A little girl from the UK traveled all the way to Oklahoma for proton beam therapy after a cancerous tumor in her cheekbone was mistaken for a bug bite.
Emma Payton was just 8 years old when her parents first discovered the small lump on her cheek during a family vacation in Egypt.
“We didn't think anything of it. She said she had had it for ages and it didn't hurt, so we weren't overly concerned. It was just like an insect bite,” Emma’s mom, Tracey Payton, said, The Daily Mail reported. “You couldn't really see it but it was rock hard, like a pebble, the way that swollen insect bites can sometimes be. It was about the size of a marble. I just thought she'd been bitten in the night.”
It wasn’t until the family’s physician recommended an MRI scan that they finally found out the truth about that little lump.

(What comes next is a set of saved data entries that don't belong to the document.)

-- ==== Sys2Proof/Machine/State.lean ====
section
/-! DEFINITION. The state of one CORE instance, as plain data: everything 10_state.md R20 lists, the block's
parameters (log 8) and the host's pending input (log 1). A register whose width is a parameter holds a number; the
invariant says that it fits. Absent result fields are `none`: the presence bit of R25 is the `Option` (log 10). -/

namespace Sys2Proof.Machine

/-- Why the machine stops. No run from reset and no state of the invariant reaches either. -/
inductive Fault where
  /-- `step`, in a state whose FSM stands inside a `PARSE` (`S_DF<n>` or `S_ES_*`) while `LEN` and `BUF` hold no frame of
  that state: an out-of-bounds read has no meaning (20_memory.md R56). Safe (log 9). -/
  | noFrame
  /-- `step`, when the fetched bytes are no whole packet; the fetch takes exactly the bytes byte 0 announces
  (30_encoding.md R82), so it never happens. Safe (log 9). -/
  | noPacket
  deriving DecidableEq, Repr

/-- Why the model gives an instruction no meaning. -/
inductive Refusal where
  /-- Raised by `exec`'s arm of an instruction that has no meaning in this model; safe. No arm does: every row of the
  opcode table is modelled. -/
  | notModelled (mnemonic : String)
  deriving DecidableEq, Repr

/-- The status codes a command ends with (60_exceptions.md R280). -/
inductive Status where
  /-- The command completed. -/
  | ok
  /-- `LEN` is not a length the command accepts (R281). -/
  | badLength
  /-- `PARSE`: the length is not the one `df` implies (R282). -/
  | lengthMismatch
  /-- `ALT.FT`, `ALT.M`: the metric flag is set (R283). -/
  | unsupportedEncoding
  /-- `ALT.FT`, `ALT.M`: Gillham 100s value 0, 5 or 6 (R285). -/
  | invalidEncoding
  /-- The packet's opcode is reserved (R286). -/
  | badOpcode
  /-- A reserved packet bit is set, or the latitude is out of range (R287). -/
  | badOperand
  deriving DecidableEq, Repr

/-- The variants of a decoded message (10_state.md R30). -/
inductive Kind where
  /-- df = 0. -/
  | df0
  /-- df = 4. -/
  | df4
  /-- df = 5. -/
  | df5
  /-- df = 11. -/
  | df11
  /-- df = 16. -/
  | df16
  /-- df = 17, tc in 1 to 4. -/
  | esId
  /-- df = 17, tc in 9 to 18. -/
  | esPos
  /-- df = 17, tc = 19. -/
  | esVel
  /-- df = 17, any other tc. -/
  | esOpaque
  /-- df = 18. -/
  | df18
  /-- df = 19. -/
  | df19
  /-- df = 20. -/
  | df20
  /-- df = 21. -/
  | df21
  /-- df = 22. -/
  | df22
  /-- df in 24 to 31. -/
  | commD
  /-- the thirteen values of df without a format. -/
  | unassigned
  deriving DecidableEq, Repr

/-- The sequencing register `FSM` (10_state.md R26). -/
inductive Fsm where
  /-- No command in progress. -/
  | idle
  /-- `PARSE` has latched its operands and checked nothing yet. -/
  | check
  /-- `S_DF<d>`. -/
  | df (d : BitVec 5)
  /-- `S_ES_ID`. -/
  | esId
  /-- `S_ES_POS`. -/
  | esPos
  /-- `S_ES_VEL`. -/
  | esVel
  /-- `S_ES_OPAQUE`. -/
  | esOpaque
  deriving DecidableEq, Repr

/-- Eight character codes, `cs[0]` to `cs[7]` (10_state.md R24). -/
structure Callsign where
  c0 : BitVec 8
  c1 : BitVec 8
  c2 : BitVec 8
  c3 : BitVec 8
  c4 : BitVec 8
  c5 : BitVec 8
  c6 : BitVec 8
  c7 : BitVec 8
  deriving DecidableEq, Repr

/-- The names of the result fields, one per row of the table of 10_state.md R24: the bits of `PRESENT` (R25). -/
inductive FieldId where
  | ts
  | df
  | crc
  | kind
  | aa
  | ap
  | vs
  | cc
  | ri
  | x0
  | x1
  | ac
  | altFt
  | altSt
  | fs
  | dr
  | um
  | idCode
  | squawk
  | ca
  | af
  | mv
  | ara
  | rac
  | rat
  | mti
  | tti
  | tid
  | tida
  | tidr
  | tidb
  | bds
  | mb
  | me
  | pi
  | ke
  | nd
  | md
  | tc
  | cs
  | ss
  | nicsb
  | alt
  | t
  | cprOdd
  | latCpr
  | lonCpr
  | st
  | ic
  | ifr
  | nac
  | weSign
  | we
  | nsSign
  | ns
  | vrSrc
  | vrSign
  | vr
  | difSign
  | dif
  | climb
  | climbSt
  | flag
  | altMNum
  | nl
  | encLat
  | encLon
  deriving DecidableEq, Repr

/-- The result record (10_state.md R24). Signed fields hold two's complement. -/
structure Result where
  /-- `ts` (44_parser.md R222). -/
  ts : Option Nat
  /-- `df` (44_parser.md R202). -/
  df : Option (BitVec 5)
  /-- `crc` (40_crc.md R121, R122; 44_parser.md R204). -/
  crc : Option (BitVec 24)
  /-- `kind` (44_parser.md R205). -/
  kind : Option (BitVec 5)
  /-- `aa` (44_parser.md R206). -/
  aa : Option (BitVec 24)
  /-- `ap` (44_parser.md R206). -/
  ap : Option (BitVec 24)
  /-- `vs` (44_parser.md R207, R211). -/
  vs : Option (BitVec 1)
  /-- `cc` (44_parser.md R207). -/
  cc : Option (BitVec 1)
  /-- `ri` (44_parser.md R207, R211). -/
  ri : Option (BitVec 4)
  /-- `x0` (44_parser.md R207, R211, R220). -/
  x0 : Option (BitVec 7)
  /-- `x1` (44_parser.md R207, R211). -/
  x1 : Option (BitVec 2)
  /-- `ac` (44_parser.md R207, R208, R211, R217). -/
  ac : Option (BitVec 13)
  /-- `alt_ft`, signed (41_altitude.md R151; 44_parser.md R224). -/
  altFt : Option (BitVec 18)
  /-- `alt_st` (44_parser.md R224). -/
  altSt : Option (BitVec 2)
  /-- `fs` (44_parser.md R208, R209, R217, R218). -/
  fs : Option (BitVec 3)
  /-- `dr` (44_parser.md R208, R209, R217, R218). -/
  dr : Option (BitVec 5)
  /-- `um` (44_parser.md R208, R209, R217, R218). -/
  um : Option (BitVec 6)
  /-- `id` (44_parser.md R209, R218). -/
  idCode : Option (BitVec 13)
  /-- `squawk` (44_parser.md R225). -/
  squawk : Option (BitVec 12)
  /-- `ca` (44_parser.md R210). -/
  ca : Option (BitVec 3)
  /-- `af` (44_parser.md R216). -/
  af : Option (BitVec 3)
  /-- `mv` (44_parser.md R211). -/
  mv : Option (BitVec 56)
  /-- `ara` (44_parser.md R212). -/
  ara : Option (BitVec 14)
  /-- `rac` (44_parser.md R212). -/
  rac : Option (BitVec 4)
  /-- `rat` (44_parser.md R212). -/
  rat : Option (BitVec 1)
  /-- `mti` (44_parser.md R212). -/
  mti : Option (BitVec 1)
  /-- `tti` (44_parser.md R212). -/
  tti : Option (BitVec 2)
  /-- `tid` (44_parser.md R212). -/
  tid : Option (BitVec 26)
  /-- `tida` (44_parser.md R213). -/
  tida : Option (BitVec 13)
  /-- `tidr` (44_parser.md R213). -/
  tidr : Option (BitVec 7)
  /-- `tidb` (44_parser.md R213). -/
  tidb : Option (BitVec 6)
  /-- `bds` (44_parser.md R217, R218). -/
  bds : Option (BitVec 8)
  /-- `mb` (44_parser.md R217, R218). -/
  mb : Option (BitVec 56)
  /-- `me` (44_parser.md R216; 45_ext_squitter.md R257). -/
  me : Option (BitVec 56)
  /-- `pi` (44_parser.md R216). -/
  pi : Option (BitVec 24)
  /-- `ke` (44_parser.md R220). -/
  ke : Option (BitVec 1)
  /-- `nd` (44_parser.md R220). -/
  nd : Option (BitVec 4)
  /-- `md` (44_parser.md R220). -/
  md : Option (BitVec 80)
  /-- `tc` (45_ext_squitter.md R250). -/
  tc : Option (BitVec 5)
  /-- `cs[0..7]` (43_callsign.md R192; 45_ext_squitter.md R252). -/
  cs : Option Callsign
  /-- `ss` (45_ext_squitter.md R253). -/
  ss : Option (BitVec 2)
  /-- `nicsb` (45_ext_squitter.md R253). -/
  nicsb : Option (BitVec 1)
  /-- `alt` (45_ext_squitter.md R253). -/
  alt : Option (BitVec 12)
  /-- `t` (45_ext_squitter.md R253). -/
  t : Option (BitVec 1)
  /-- `cpr_odd` (45_ext_squitter.md R253). -/
  cprOdd : Option (BitVec 1)
  /-- `lat_cpr` (45_ext_squitter.md R253). -/
  latCpr : Option (BitVec 17)
  /-- `lon_cpr` (45_ext_squitter.md R253). -/
  lonCpr : Option (BitVec 17)
  /-- `st` (45_ext_squitter.md R254). -/
  st : Option (BitVec 3)
  /-- `ic` (45_ext_squitter.md R254). -/
  ic : Option (BitVec 1)
  /-- `ifr` (45_ext_squitter.md R254). -/
  ifr : Option (BitVec 1)
  /-- `nac` (45_ext_squitter.md R254). -/
  nac : Option (BitVec 3)
  /-- `we_sign` (45_ext_squitter.md R254). -/
  weSign : Option (BitVec 1)
  /-- `we` (45_ext_squitter.md R254). -/
  we : Option (BitVec 10)
  /-- `ns_sign` (45_ext_squitter.md R254). -/
  nsSign : Option (BitVec 1)
  /-- `ns` (45_ext_squitter.md R254). -/
  ns : Option (BitVec 10)
  /-- `vr_src` (45_ext_squitter.md R254). -/
  vrSrc : Option (BitVec 1)
  /-- `vr_sign` (45_ext_squitter.md R254). -/
  vrSign : Option (BitVec 1)
  /-- `vr` (45_ext_squitter.md R254). -/
  vr : Option (BitVec 9)
  /-- `dif_sign` (45_ext_squitter.md R254). -/
  difSign : Option (BitVec 1)
  /-- `dif` (45_ext_squitter.md R254). -/
  dif : Option (BitVec 7)
  /-- `climb`, signed (45_ext_squitter.md R255). -/
  climb : Option (BitVec 16)
  /-- `climb_st` (45_ext_squitter.md R255). -/
  climbSt : Option (BitVec 2)
  /-- `flag` (41_altitude.md R141, R142). -/
  flag : Option (BitVec 1)
  /-- `alt_m_num`, signed (41_altitude.md R152). -/
  altMNum : Option (BitVec 27)
  /-- `nl` (42_cpr.md R175). -/
  nl : Option (BitVec 6)
  /-- `enc_lat` (42_cpr.md R178). -/
  encLat : Option (BitVec 32)
  /-- `enc_lon` (42_cpr.md R178). -/
  encLon : Option (BitVec 32)
  deriving DecidableEq, Repr

/-- The record with every presence bit 0 (10_state.md R25, R36). -/
def Result.empty : Result where
  ts := none
  df := none
  crc := none
  kind := none
  aa := none
  ap := none
  vs := none
  cc := none
  ri := none
  x0 := none
  x1 := none
  ac := none
  altFt := none
  altSt := none
  fs := none
  dr := none
  um := none
  idCode := none
  squawk := none
  ca := none
  af := none
  mv := none
  ara := none
  rac := none
  rat := none
  mti := none
  tti := none
  tid := none
  tida := none
  tidr := none
  tidb := none
  bds := none
  mb := none
  me := none
  pi := none
  ke := none
  nd := none
  md := none
  tc := none
  cs := none
  ss := none
  nicsb := none
  alt := none
  t := none
  cprOdd := none
  latCpr := none
  lonCpr := none
  st := none
  ic := none
  ifr := none
  nac := none
  weSign := none
  we := none
  nsSign := none
  ns := none
  vrSrc := none
  vrSign := none
  vr := none
  difSign := none
  dif := none
  climb := none
  climbSt := none
  flag := none
  altMNum := none
  nl := none
  encLat := none
  encLon := none

/-- What the host sends: a byte of a command packet, or a reset (70_reset_and_hazards.md R310; log 1). -/
inductive HostEvent where
  /-- The next byte of the packet stream (30_encoding.md R82). -/
  | byte (b : Byte)
  /-- The reset input is raised. -/
  | reset
  deriving DecidableEq, Repr

/-- The input buffer's contents: cells in rising order of address, none of them 0 (log 4). -/
abbrev Memory := List Host.Cell

/-- The whole state (10_state.md R20). -/
structure State where
  /-- The parameters of the block: read-only, written by no command, no reset and no step (00_scope.md R7, 10_state.md R29;
  log 8). -/
  params : Config.Params
  /-- `OP` (10_state.md R21). -/
  op : BitVec 4
  /-- `LEN` (10_state.md R21). -/
  len : BitVec 4
  /-- `BUF` (10_state.md R21, R23). -/
  buf : Memory
  /-- `TS`, a number of `TS_WIDTH` bits (10_state.md R21). -/
  ts : Nat
  /-- `AC` (10_state.md R21). -/
  ac : BitVec 13
  /-- `LAT`, a two's complement number of `ANGLE_WIDTH` bits (10_state.md R21). -/
  lat : Int
  /-- `LON`, a two's complement number of `ANGLE_WIDTH` bits (10_state.md R21). -/
  lon : Int
  /-- `ODD` (10_state.md R21). -/
  odd : BitVec 1
  /-- `NBITS` (10_state.md R21). -/
  nbits : BitVec Config.nbitsW
  /-- `W`, the CRC unit's working copy; position 0 is its most significant bit (10_state.md R31). -/
  w : BitVec 112
  /-- The result record with its presence bits (10_state.md R24, R25). -/
  result : Result
  /-- `STATUS` (10_state.md R27). -/
  status : BitVec 4
  /-- `FSM` (10_state.md R26). -/
  fsm : Fsm
  /-- The model's own field: what the host has still to send, first event first (log 1). -/
  host : List HostEvent
  deriving DecidableEq, Repr

/-- The machine right after reset (10_state.md R36), with the default parameters: `STATUS` is `OK`, `FSM` is `IDLE`, no
result field is present. The operand registers and `W`, to which the spec gives no value, are 0 (log 2). -/
def State.reset : State where
  params := Config.params
  op := 0
  len := 0
  buf := []
  ts := 0
  ac := 0
  lat := 0
  lon := 0
  odd := 0
  nbits := 0
  w := 0
  result := Result.empty
  status := 0
  fsm := .idle
  host := []

end Sys2Proof.Machine
end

Emma actually had rhabdomyosarcoma, an extremely rare soft-tissue cancer, wrapped around her cheekbone.
After undergoing emergency surgery and chemotherapy, Emma was forced to travel to Oklahoma for proton beam therapy.
The life-saving treatment, which more accurately pinpoints and kills deadly tumors, is not available in the UK.
After 23 sessions of the therapy and two final rounds of chemotherapy, Emma, now 10, was finally declared in remission.
Although she must have scans every four months to make sure the cancer hasn’t returned, Emma is now back in school and finally enjoying her life cancer-free.